Ultimately it is people that are important, even those who are not rich, powerful and who have problems that don’t fit nicely into theological boxes or paradigms promoted by church growth experts. It is high time that churches start reclaiming one of the most vital missions given by Jesus to his Disciples, to care for the least, the lost and the lonely. The onus for this falls on pastors who cannot simply outsource one of their primary missions as given by Jesus himself to others.  If pastors do not set the example of being caring pastoral care givers, it will not matter that they are supposedly “empowering” laypeople to do ministry.  Instead it sends another more ominous message, that if it is not important for the pastor, why should it be important to me?  Every member of the church at some time goes through a crisis when their faith, family, health or vocation.  Sometimes these are not isolated events but rather prolonged periods of anguish, as what Saint Johnof the Cross described as “the Dark Night of the Soul” where it seems that God has even abandoned the person.  Unfortunately people in this situation are often abandoned by their church as things fail to improve.  Despairing they become the lost sheep whose shepherd has abandoned.  This is the hardest time for pastoral care, the times where we as pastors are called to stand with someone as Mary the Mother of Jesus did at the Cross, just simply being there though nothing else can be done.
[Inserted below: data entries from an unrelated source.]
-- ==== Sys2Proof/Word.lean ====
section
/-! DEFINITION. The machine's word types: bytes, 32-bit and 64-bit register words, 128-bit schedule
words and 256-bit carter instructions (R7, R9, R85, R230). Helpers over them stand in Machine/Bits.lean. -/

namespace Sys2Proof

abbrev Byte := BitVec 8
abbrev W16 := BitVec 16
abbrev W32 := BitVec 32
abbrev W64 := BitVec 64
abbrev W128 := BitVec 128
abbrev W256 := BitVec 256

end Sys2Proof
end

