/-- K half of line i of a tile of the source row of a K gather or a FEED_MERGE (R189): where a fault of it lies, whether
it holds a residual block, and its values. -/
def kBlock (x : Site) (f : Feed) (fmt kb i : Nat) (opc : W16) : TileRead (Spot × Bool × List FV) :=
  let at0 := gathA f.q + kb / 2 * fullTile fmt
  let r := x.openTile at0 opc fun t => t.layout == 0 && t.fmt == fmt
  if r.err.isSome then ⟨r.x, r.err, (⟨0, at0⟩, false, [])⟩
  else
    let l := r.x.tileLine r.val i opc
    ⟨l.x, l.err, (⟨i, at0⟩, halfResid r.val i (kb % 2), (l.val.drop (32 * (kb % 2))).take 32)⟩

/-- Line i of a split or K-gathered feed from the K blocks named, 0xFFFF being none. -/
def kLine (x : Site) (f : Feed) (fmt i : Nat) (kbs : List Nat) (opc : W16) : TileRead (Spot × Bool × List FV) :=
  kbs.foldl (fun acc kb =>
    if acc.err.isSome then acc
    else if kb = 0xFFFF then ⟨acc.x, none, (acc.val.1, acc.val.2.1, acc.val.2.2 ++ List.replicate 32 FV.zero)⟩
    else
      let r := acc.x.kBlock f fmt kb i opc
      ⟨r.x, r.err, (r.val.1, acc.val.2.1 || r.val.2.1, acc.val.2.2 ++ r.val.2.2)⟩) ⟨x, none, ({}, false, [])⟩

/-- A breach that a feed meets in its operands: what is not of the pair raises PAIR_ILLEGAL. -/
def feedFails (x : Site) (f : Feed) (e : TileErr) (p : Spot) : Site × Feed × FeedOut :=
  let q := f.q
  let op := wordOp q.word
  if e = .foreign then (x.arrFaulted 20 q, f, .fault)
  else (x.tileFault e q (fun x => x.gthFaulted 29 q op p.line p.addr) op p.line p.addr, f, .fault)

/-- A feed breaks R195: FEED_MISSING. -/
def feedMissing (x : Site) (f : Feed) (p : Spot) : Site × Feed × FeedOut :=
  (x.gthFaulted 28 f.q (wordOp f.q.word) p.line p.addr, f, .fault)

/-- FEED_24: line i of both sequences joined (R183). -/
def feed24 (x : Site) (f : Feed) (i : Nat) : Site × Feed × FeedOut :=
  let opc := wordOpcode f.q.word
  let takes (t : Tile) : Bool := t.layout == 0 && t.fmt == 0
  let a := x.nextLine f.curA opc takes
  match a.err with
  | some e => a.x.feedFails f e (spotOf a.val.1)
  | none =>
    let b := a.x.nextLine f.curB opc takes
    match b.err with
    | some e => b.x.feedFails f e (spotOf b.val.1)
    | none =>
      let resid := lineResid a.val.2.1 (a.val.1.line - 1) || lineResid b.val.2.1 (b.val.1.line - 1)
      (b.x, { f with curA := a.val.1, curB := b.val.1, given := i + 1 }, .line 0 (a.val.2.2 ++ b.val.2.2) none resid)

/-- The header of a feed's source, read before its first line. -/
def feedSource (x : Site) (f : Feed) (i : Nat) (takes : Tile → Bool) : TileRead Feed :=
  if i ≠ 0 then ⟨x, none, f⟩
  else
    let t := x.openTile (gathA f.q) (wordOpcode f.q.word) takes
    ⟨t.x, t.err, { f with curA := { addr := gathA f.q, tile := some t.val, line := 0 } }⟩

/-- FEED_MERGE: line i in split form, from the K blocks of the feed map's entry (R189). -/
def feedMerge (x : Site) (f : Feed) (i total : Nat) (pairs : Nat → Bool) : Site × Feed × FeedOut :=
  let q := f.q
  let opc := wordOpcode q.word
  let src : Spot := ⟨0, gathA q⟩
  let s := x.feedSource f i fun t => t.layout == 0
  match s.err with
  | some e => s.x.feedFails f e src
  | none =>
    let fmt := (s.val.curA.tile.getD {}).fmt
    if !pairs fmt then (s.x.arrFaulted 20 q, f, .refused) else
    let m := if i = 0 then s.x.readBytes (gathB q + 8 * gathCount q) 8 opc else (s.x, [], false)
    let f := if i = 0 then { s.val with list := unpackCodes 16 4 m.2.1 } else s.val
    if m.2.2 then m.1.feedFails f .ue src
    else if 64 < total then m.1.feedMissing f src
    else
      let a := m.1.kLine f fmt i (f.list.take 2) opc
      match a.err with
      | some e => a.x.feedFails f e a.val.1
      | none =>
        let b := a.x.kLine f fmt i (f.list.drop 2) opc
        match b.err with
        | some e => b.x.feedFails f e b.val.1
        | none => (b.x, { f with given := i + 1 }, .line fmt a.val.2.2 (some b.val.2.2) (a.val.2.1 || b.val.2.1))
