/-- The oldest request unanswered under a tag times out; one that waits for its port too. -/
def execStoreTimeout (g : GateId) (tag : BitVec 13) (s : State) : Host.Outcome State Fault Refusal :=
  match (s.gate g).store.find? fun r => r.tag = tag.toNat && !r.backoff with
  | none => .next s
  | some r => .next (s.failStore g r 4 0 true false)

/-- The oldest group of the merger has waited MERGE_WAIT cycles. -/
def execMergeWaitExpiry (g : GateId) (s : State) : Host.Outcome State Fault Refusal :=
  .next (s.modGate g fun v => v.sendGroup 0).releaseStores

end Sys2Proof.Machine
end

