/-- CLEAN (R163, R286): κ, the keeper, and the schedule record to every croft. -/
def verdictClean (s : State) (h : Nat) (g : W64) : State :=
  let c := s.stc h
  let c := (c.setVerdict 1 false false).keepClean
  let c := c.setReg Reg.stcNormKappa ((c.kappa g).setWidth 64)
  let rec_ := c.recordOf
  let c := { c.setReg Reg.stcSchedOut ((rec_.getD 2 0).setWidth 64) with st := .update, record := rec_ }
  let c := if (s.enrolled h).isEmpty then c.advanceSchedule else c
  let s := s.setStc h c
  (s.publish ((s.enrolled h).flatMap fun n => (List.range 5).map fun i => s.recordToken h n i)).checkDone h

/-- Form G once every partial is held, and reach the verdict. -/
def combine (s : State) (h : Nat) : State :=
  let c := s.stc h
  if c.st = .combine ∧ s.acts h ∧ c.handed ∧ !c.combined ∧ !c.abandoning ∧ c.allParts then
    let g := c.total
    let c := (c.setNum Reg.stcNormSumLo (g.toNat % 2 ^ 32)).setNum Reg.stcNormSumHi (g.toNat / 2 ^ 32)
    let s := s.setStc h { c with combined := true }
    if (f64 g).isFinite then s.verdictClean h g else s.verdictOverflow h
  else s

/-- The handover (R265, R282): at the latest of the commit, the last summary and the mirror comparison. -/
def tryHandover (s : State) (h : Nat) : State :=
  let c := s.stc h
  let compared := !c.mirror || c.field Reg.stcMirror 2 1 == 3
  if c.st = .work ∧ s.acts h ∧ !c.abandoning ∧ c.committed ∧ c.published ∧ !c.incomplete ∧ compared then
    let own : W64 := if c.localBad then 0x7FF8000000000000 else c.partial_
    let s := s.setStc h { c.setPart c.ringPos own with st := .combine, handed := true }
    (s.sendNorm h false own).combine h
  else s

/-! ### Replays (R267 to R269, R337) -/

/-- t0 of a replay restore: STOP to every croft, ABORT to every gate context. -/
def startRestore (s : State) (h : Nat) : State :=
  let c := s.stc h
  let s := s.setStc h { c.clearAttempt with st := .restoring, order := 1 }
  (s.stopCrofts h).waitFor { num := 0, aborts := [h] }

/-- The states in which a request for a replay acts. -/
def replayActs (c : Stc) (ask : ReplayAsk) : Bool :=
  let early := c.st = .opening || c.st = .work || c.st = .restoring || (c.st = .combine && !c.handed)
  match ask with
  | .software => early || (c.st = .stopped && c.heldStop)
  | .faults => early
  | .notice => early || (c.st = .stopped && c.heldStop) || (c.st = .combine && !c.combined)

/-- A replay, local or installation-wide. A request in RESTORING starts the restore again and is no further replay;
`counted` is false for a takeover's. -/
def replayNow (s : State) (h : Nat) (wide notice counted : Bool) : State :=
  let c := s.stc h
  let again := c.st = .restoring && !notice
  if counted ∧ !again ∧ c.field Reg.stcReplayCfg 2 0 ≤ c.replays - c.uncounted then
    (s.setStc h (c.toStopped false)).raiseStc h Reg.stcSeqFault 1 49
  else
    let s := if wide && !notice then s.sendNorm h true 0x7FF8000000000000 else s
    let c := s.stc h
    let c := { c with
      replays := if again then c.replays else c.replays + 1
      uncounted := if counted || again then c.uncounted else c.uncounted + 1
      ireplays := if wide then c.ireplays + 1 else c.ireplays }
    (s.setStc h c).startRestore h

/-- A request for a replay (R267): its scope is set by the horizon. -/
def replay (s : State) (h : Nat) (ask : ReplayAsk) : State :=
  let c := s.stc h
  if s.acts h && !c.abandoning && replayActs c ask then
    s.replayNow h (ask = .notice || c.horizon) (ask = .notice) true
  else s

/-- What follows in a restore once the crofts have answered: scale TOKENs after the marks, and START after these. -/
def restoreNext (s : State) (h : Nat) : State :=
  let c := s.stc h
  if c.st != .restoring || c.abandoning then s
  else
    let all := s.enrolled h
    let s :=
      if c.order = 4 ∧ c.toMark = [] ∧ all.all c.stepped.contains then
        (s.setStc h { c with order := 5, ackToken := [] }).publish (all.map fun n => s.scaleToken h n)
      else s
    let c := s.stc h
    if c.order = 5 ∧ all.all c.ackToken.contains then
      let s := s.startCrofts h
      ((s.setStc h ({ s.stc h with st := .work, order := 0 }.count Reg.stcReplays 1)).raiseStc h
        Reg.stcSeqFault 0 48).publishTotals h
    else s

/-! ### Answers (R165, R163) -/

/-- OPENING ends when every enrolled croft holds CRF_STEP = s. -/
def openingDone (s : State) (h : Nat) : State :=
  let c := s.stc h
  if c.st = .opening ∧ c.order = 1 ∧ !c.abandoning ∧ (s.enrolled h).all c.stepped.contains then
    s.setStc h { c with st := .work, order := 0 }
  else s

/-- A scale TOKEN's answer: CRF_STEP = s follows in an OPENING, and a refusal is a HELD condition. -/
def scaleAnswer (s : State) (h n : Nat) (ok : Bool) : State :=
  let c := s.stc h
  let mine := (c.st = .opening && c.order == 1 || c.st = .restoring && c.order == 5) && !c.abandoning && s.acts h
  if !mine then s
  else if !ok then s.held h true
  else
    let s := s.setStc h { c with ackToken := if c.ackToken.contains n then c.ackToken else c.ackToken ++ [n] }
    if c.st = .opening then s.publish [s.stcWrite h n Reg.crfStep c.step] else s.restoreNext h

/-- The answer to a register write of the controller. -/
def stcAnswer (s : State) (h n o : Nat) (ok : Bool) (v : Nat) : State :=
  let c := s.stc h
  if o ≠ Reg.crfStep ∨ c.abandoning ∨ !s.acts h then s
  else if c.st = .opening ∧ c.order = 1 ∧ ok ∧ v = c.step then
    (s.setStc h { c with stepped := if c.stepped.contains n then c.stepped else c.stepped ++ [n] }).openingDone h
  else if c.st = .restoring ∧ c.order = 4 then
    if c.toMark.contains n then
      (s.setStc h { c with toMark := c.toMark.erase n }).publish [s.stcWrite h n Reg.crfStep c.step]
    else
      (s.setStc h { c with stepped := if c.stepped.contains n then c.stepped else c.stepped ++ [n] }).restoreNext h
  else s

/-- A record TOKEN acknowledged: the verdict TOKEN goes to the croft once all five are, and the schedule advances once
those of every enrolled croft are (R286). -/
def recordAnswer (s : State) (h n : Nat) : State :=
  let c := s.stc h
  if c.st = .update && s.acts h then
    let k := Tab.get (fun _ => 0) c.recAcks n + 1
    let c := { c with recAcks := Tab.set (fun _ => 0) c.recAcks n k }
    let last := k == 5 && (s.enrolled h).all fun m => 5 ≤ Tab.get (fun _ => 0) c.recAcks m
    let s := s.setStc h (if last then c.advanceSchedule else c)
    if k = 5 then s.publish [s.verdictToken h n] else s
  else s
Now do I understand that the demands of running a large church can be sometimes become such that pastors have difficulty making time for pastoral care?  Of course I understand this, at the same time pastors, even those who function primarily as pastor-teacher/CEOs still have the responsibility of caring for people, not simply administering programs and preaching.  Pastors need to set the example of care for people, real people, the regular Joe’s and Jane’s who populate their pews and buy all their spiritual wares even if it is only in small ways, not just the super-givers or the wealthy and powerful.  James’s “right strawly epistle” (Martin Luther’s words) has much to say about favoring the rich and powerful and neglecting the poor and seemingly insignificant people hanging about the peanut galleries of their large “Worship Centers.”  Even if the pastor has limited time he or she must be about the flock, or they will forget what the needs of the flock really are and instead of the People of God, the lambs who Jesus says to care for they will simply be the consumers of a religious message who we have to keep coming back to keep the operation going.

My sermon is over and I do hope that there will be more “amen’s” than calls for burning me as a heretic.